-- ==== Sys2Proof/Machine/Sha256.lean ====
section
/-! DEFINITION. SHA-256 compression, midstate and double hash (spec/42_sha256d.md R140 to R158). -/

namespace Sys2Proof.Machine

/-- `Ch` (R140). -/
def ch (e f g : Word) : Word := (e &&& f) ^^^ (~~~e &&& g)

/-- `Maj` (R141). -/
def maj (a b c : Word) : Word := (a &&& b) ^^^ (a &&& c) ^^^ (b &&& c)

/-- `Σ0` (R142). -/
def bigSigma0 (x : Word) : Word := rotr x 2 ^^^ rotr x 13 ^^^ rotr x 22

/-- `Σ1` (R143). -/
def bigSigma1 (x : Word) : Word := rotr x 6 ^^^ rotr x 11 ^^^ rotr x 25

/-- `σ0` (R144). -/
def smallSigma0 (x : Word) : Word := rotr x 7 ^^^ rotr x 18 ^^^ shr x 3

/-- `σ1` (R145). -/
def smallSigma1 (x : Word) : Word := rotr x 17 ^^^ rotr x 19 ^^^ shr x 10

/-- The 64 round constants `K[0..63]`, one row of the spec's list a line (R146). -/
def roundConstants : List Word :=
  [0x428a2f98, 0x71374491, 0xb5c0fbcf, 0xe9b5dba5, 0x3956c25b, 0x59f111f1, 0x923f82a4, 0xab1c5ed5] ++
  [0xd807aa98, 0x12835b01, 0x243185be, 0x550c7dc3, 0x72be5d74, 0x80deb1fe, 0x9bdc06a7, 0xc19bf174] ++
  [0xe49b69c1, 0xefbe4786, 0x0fc19dc6, 0x240ca1cc, 0x2de92c6f, 0x4a7484aa, 0x5cb0a9dc, 0x76f988da] ++
  [0x983e5152, 0xa831c66d, 0xb00327c8, 0xbf597fc7, 0xc6e00bf3, 0xd5a79147, 0x06ca6351, 0x14292967] ++
  [0x27b70a85, 0x2e1b2138, 0x4d2c6dfc, 0x53380d13, 0x650a7354, 0x766a0abb, 0x81c2c92e, 0x92722c85] ++
  [0xa2bfe8a1, 0xa81a664b, 0xc24b8b70, 0xc76c51a3, 0xd192e819, 0xd6990624, 0xf40e3585, 0x106aa070] ++
  [0x19a4c116, 0x1e376c08, 0x2748774c, 0x34b0bcb5, 0x391c0cb3, 0x4ed8aa4a, 0x5b9cca4f, 0x682e6ff3] ++
  [0x748f82ee, 0x78a5636f, 0x84c87814, 0x8cc70208, 0x90befffa, 0xa4506ceb, 0xbef9a3f7, 0xc67178f2]

/-- The initial chaining value `H0[0..7]` (R147). -/
def initialHash : Vector Word 8 :=
  #v[0x6a09e667, 0xbb67ae85, 0x3c6ef372, 0xa54ff53a, 0x510e527f, 0x9b05688c, 0x1f83d9ab, 0x5be0cd19]

/-- The schedule's words 0 to 15 + n: the block, then `w[i] = σ1(w[i-2]) + w[i-7] + σ0(w[i-15]) + w[i-16]`, where the
last word added is number `i = 16 + n - 1` (R148). -/
def extendSchedule (block : Vector Word 16) : (n : Nat) → Vector Word (16 + n)
  | 0 => block
  | n + 1 =>
    let w := extendSchedule block n
    w.push (smallSigma1 w[14 + n] + w[9 + n] + smallSigma0 w[1 + n] + w[n])

/-- The 64-word message schedule of a block (R148). -/
def schedule (block : Vector Word 16) : Vector Word 64 := extendSchedule block 48

/-- One round, with the round constant and the schedule word of that round (R149). -/
def sha256Round (v : WorkVars) (kw : Word × Word) : WorkVars :=
  let t1 := v.h + bigSigma1 v.e + ch v.e v.f v.g + kw.1 + kw.2
  let t2 := bigSigma0 v.a + maj v.a v.b v.c
  { a := t1 + t2, b := v.a, c := v.b, d := v.c, e := v.d + t1, f := v.e, g := v.f, h := v.g }

/-- The working variables initialised to a chaining value, in order (R149). -/
def WorkVars.ofState (s : Vector Word 8) : WorkVars :=
  { a := s[0], b := s[1], c := s[2], d := s[3], e := s[4], f := s[5], g := s[6], h := s[7] }

/-- The working variables after the 64 rounds (R149). -/
def sha256Rounds (w : Vector Word 64) (s : Vector Word 8) : WorkVars :=
  (roundConstants.zip w.toList).foldl sha256Round (WorkVars.ofState s)

/-- The feed-forward: the element-wise sum of the round output and the input state (R150). -/
def feedForward (v : WorkVars) (s : Vector Word 8) : Vector Word 8 :=
  #v[v.a + s[0], v.b + s[1], v.c + s[2], v.d + s[3], v.e + s[4], v.f + s[5], v.g + s[6], v.h + s[7]]

/-- `Compress(B, S)` (R150). -/
def compress (block : Vector Word 16) (s : Vector Word 8) : Vector Word 8 :=
  feedForward (sha256Rounds (schedule block) s) s

/-- `ComputeMidstate(HDR) = Compress(HDR[0..15], H0)` (R151). -/
def computeMidstate (hdr : Vector Word 20) : Vector Word 8 := compress (headerFirstBlock hdr) initialHash

/-- The first-round block `B1` of tail words `t` and nonce `n` (R152, R155). -/
def firstBlock (t : Vector Word 3) (n : Word) : Vector Word 16 :=
  #v[t[0], t[1], t[2], bswap32 n, 0x80000000, 0, 0, 0, 0, 0, 0, 0, 0, 0, 0, 0x00000280]

/-- The second-round block `B2` of the first digest (R153, R155). -/
def secondBlock (d : Vector Word 8) : Vector Word 16 :=
  #v[d[0], d[1], d[2], d[3], d[4], d[5], d[6], d[7], 0x80000000, 0, 0, 0, 0, 0, 0, 0x00000100]

/-- `D1`, the first digest (R152). -/
def firstDigest (mid : Vector Word 8) (t : Vector Word 3) (n : Word) : Vector Word 8 := compress (firstBlock t n) mid

/-- `DoubleHash(M, t, n)` (R154). -/
def doubleHash (mid : Vector Word 8) (t : Vector Word 3) (n : Word) : Vector Word 8 :=
  compress (secondBlock (firstDigest mid t n)) initialHash

/-- What a trial leaves in its lane's scratch: the schedule and the working variables of its second compression, the
first and the final digest (R154, spec/10_state.md R43; log 5). DEDUCED: the last values the trial writes there. Unsafe. -/
def trialScratch (mid : Vector Word 8) (t : Vector Word 3) (n : Word) : Scratch :=
  let d1 := firstDigest mid t n
  let w := schedule (secondBlock d1)
  { schedule := w, vars := sha256Rounds w initialHash, first := d1, final := doubleHash mid t n }

end Sys2Proof.Machine
end

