-- ==== Sys2Proof/Laws/PerInstr.lean ====
section
/-! SUPPORT. Facts about each command as syntax, one lemma per constructor. -/

namespace Sys2Proof.Laws

/-- The word of a command has `MBZ = 0` and its opcode in `OPC`, and decodes to the command (spec/30_encoding.md R80,
R81). -/
def Encoding.Statement (i : Instr) : Prop :=
  i.wellFormed = true ∧ mbzField (encode i) = 0 ∧ opcField (encode i) = opcode i ∧ decode (encode i) = .ok i

theorem Encoding.prepare : Encoding.Statement .prepare := ⟨rfl, rfl, rfl, rfl⟩

theorem Encoding.hash : Encoding.Statement .hash := ⟨rfl, rfl, rfl, rfl⟩

theorem Encoding.test : Encoding.Statement .test := ⟨rfl, rfl, rfl, rfl⟩

theorem Encoding.search : Encoding.Statement .search := ⟨rfl, rfl, rfl, rfl⟩

end Sys2Proof.Laws
end

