/-- Settles O30, turn by turn. -/
theorem laneStateIsPrivate : Obligations.LaneStateIsPrivate := by
  intro a s t i hlane hreset hsearch hturn
  cases a with
  | host => rw [hostOp_keeps_lanes (hostOp_of_hostStep hturn)]; exact ⟨rfl, rfl⟩
  | controller => rw [controllerStep_keeps_lanes hturn (hsearch rfl)]; exact ⟨rfl, rfl⟩
  | lane j =>
    cases hturn
    obtain ⟨hlength, hother⟩ := laneOp_other (laneOp_laneStep s j)
    exact ⟨hother i fun heq => hlane (heq ▸ rfl), hlength⟩
  | reset => exact absurd rfl hreset

/-- What a turn that is no reset can be, with each agent's own outcome (spec/00_scope.md R13). -/
theorem takeTurn_cases {a : Turn} {s t : State} (hreset : a ≠ .reset) (h : takeTurn a s = .next t) :
    HostOp s t ∨ controllerStep s = .next t ∨ ∃ i, LaneOp s i t := by
  cases a with
  | host => exact .inl (hostOp_of_hostStep h)
  | controller => exact .inr (.inl h)
  | lane i =>
    cases h
    exact .inr (.inr ⟨i, laneOp_laneStep s i⟩)
  | reset => exact absurd rfl hreset

/-- What a step that is no reset can be, its turn or its choice used up (spec/00_scope.md R13). -/
theorem step_turns_of_no_reset {s t : State} (h : step s = .next t) (hreset : s.turns.head? ≠ some .reset) :
    ∃ turns choices, HostOp { s with turns := turns, choices := choices } t ∨
      controllerStep { s with turns := turns, choices := choices } = .next t ∨
      ∃ i, LaneOp { s with turns := turns, choices := choices } i t := by
  obtain ⟨a, rest, hturns, hturn⟩ | ⟨-, a, hfree, hturn⟩ | ⟨-, -, rfl⟩ := step_cases h
  · refine ⟨rest, s.choices, takeTurn_cases ?_ hturn⟩
    rintro rfl
    exact hreset (by rw [hturns]; rfl)
  · refine ⟨s.turns, s.choices + 1, takeTurn_cases ?_ hturn⟩
    rintro rfl
    exact absurd (freeTurn_enabled hfree) (by simp [turnEnabled])
  · exact ⟨t.turns, t.choices, .inl (.quiet _ _)⟩

/-- With a result, a lane's own turn ends its trial or stops it (R181, R184). -/
theorem laneOp_drains {s t : State} {i : Nat} (hop : LaneOp s i t) (hvalid : s.status.resultValid = true) {l l' : Lane}
    (hl : s.lanes[i]? = some l) (hl' : t.lanes[i]? = some l') :
    l' = l ∨ (l.phase = .run ∧ (l'.phase = .found ∨ l'.phase = .exh) ∧ l'.hashCount = l.hashCount) ∨
      (l.phase = .pend ∧ l'.phase ≠ .pend ∧ l'.hashCount = l.hashCount + 1) := by
  obtain ⟨hi, -⟩ := List.getElem?_eq_some_iff.mp hl
  have hset : ∀ x : Lane, (s.lanes.set i x)[i]? = some x := fun x => List.getElem?_set_self hi
  cases hop with
  | stays => exact .inl (Option.some.inj (hl'.symm.trans hl))
  | begins m hlane hrun =>
    cases hlane.symm.trans hl
    cases (hset _).symm.trans hl'
    refine .inr (.inl ⟨hrun, ?_, rfl⟩)
    obtain ⟨-, hp⟩ | ⟨-, -, hp⟩ | ⟨-, hinvalid, -⟩ := beginPhase_cases s.status.resultValid l.k
    · exact .inr hp
    · exact .inl hp
    · simp [hvalid] at hinvalid
  | misses m hlane hpend hmiss =>
    cases hlane.symm.trans hl
    cases (hset _).symm.trans hl'
    exact .inr (.inr ⟨hpend, nofun, rfl⟩)
  | hits m hlane hpend hhit =>
    rw [publish_eq] at hl'
    cases hlane.symm.trans hl
    cases (hset _).symm.trans hl'
    exact .inr (.inr ⟨hpend, nofun, rfl⟩)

*WORK TO COMPLETE:* The required answer is the run of lines above, starting at the line with "def firstDigest (mid" and ending at the line with "compress (secondBlock (firstDigest", reproduced exactly with both ends.

*ANSWER TO THIS TASK:*
def firstDigest (mid : Vector Word 8) (t : Vector Word 3) (n : Word) : Vector Word 8 := compress (firstBlock t n) mid

/-- `DoubleHash(M, t, n)` (R154). -/
def doubleHash (mid : Vector Word 8) (t : Vector Word 3) (n : Word) : Vector Word 8 :=
  compress (secondBlock (firstDigest mid t n)) initialHash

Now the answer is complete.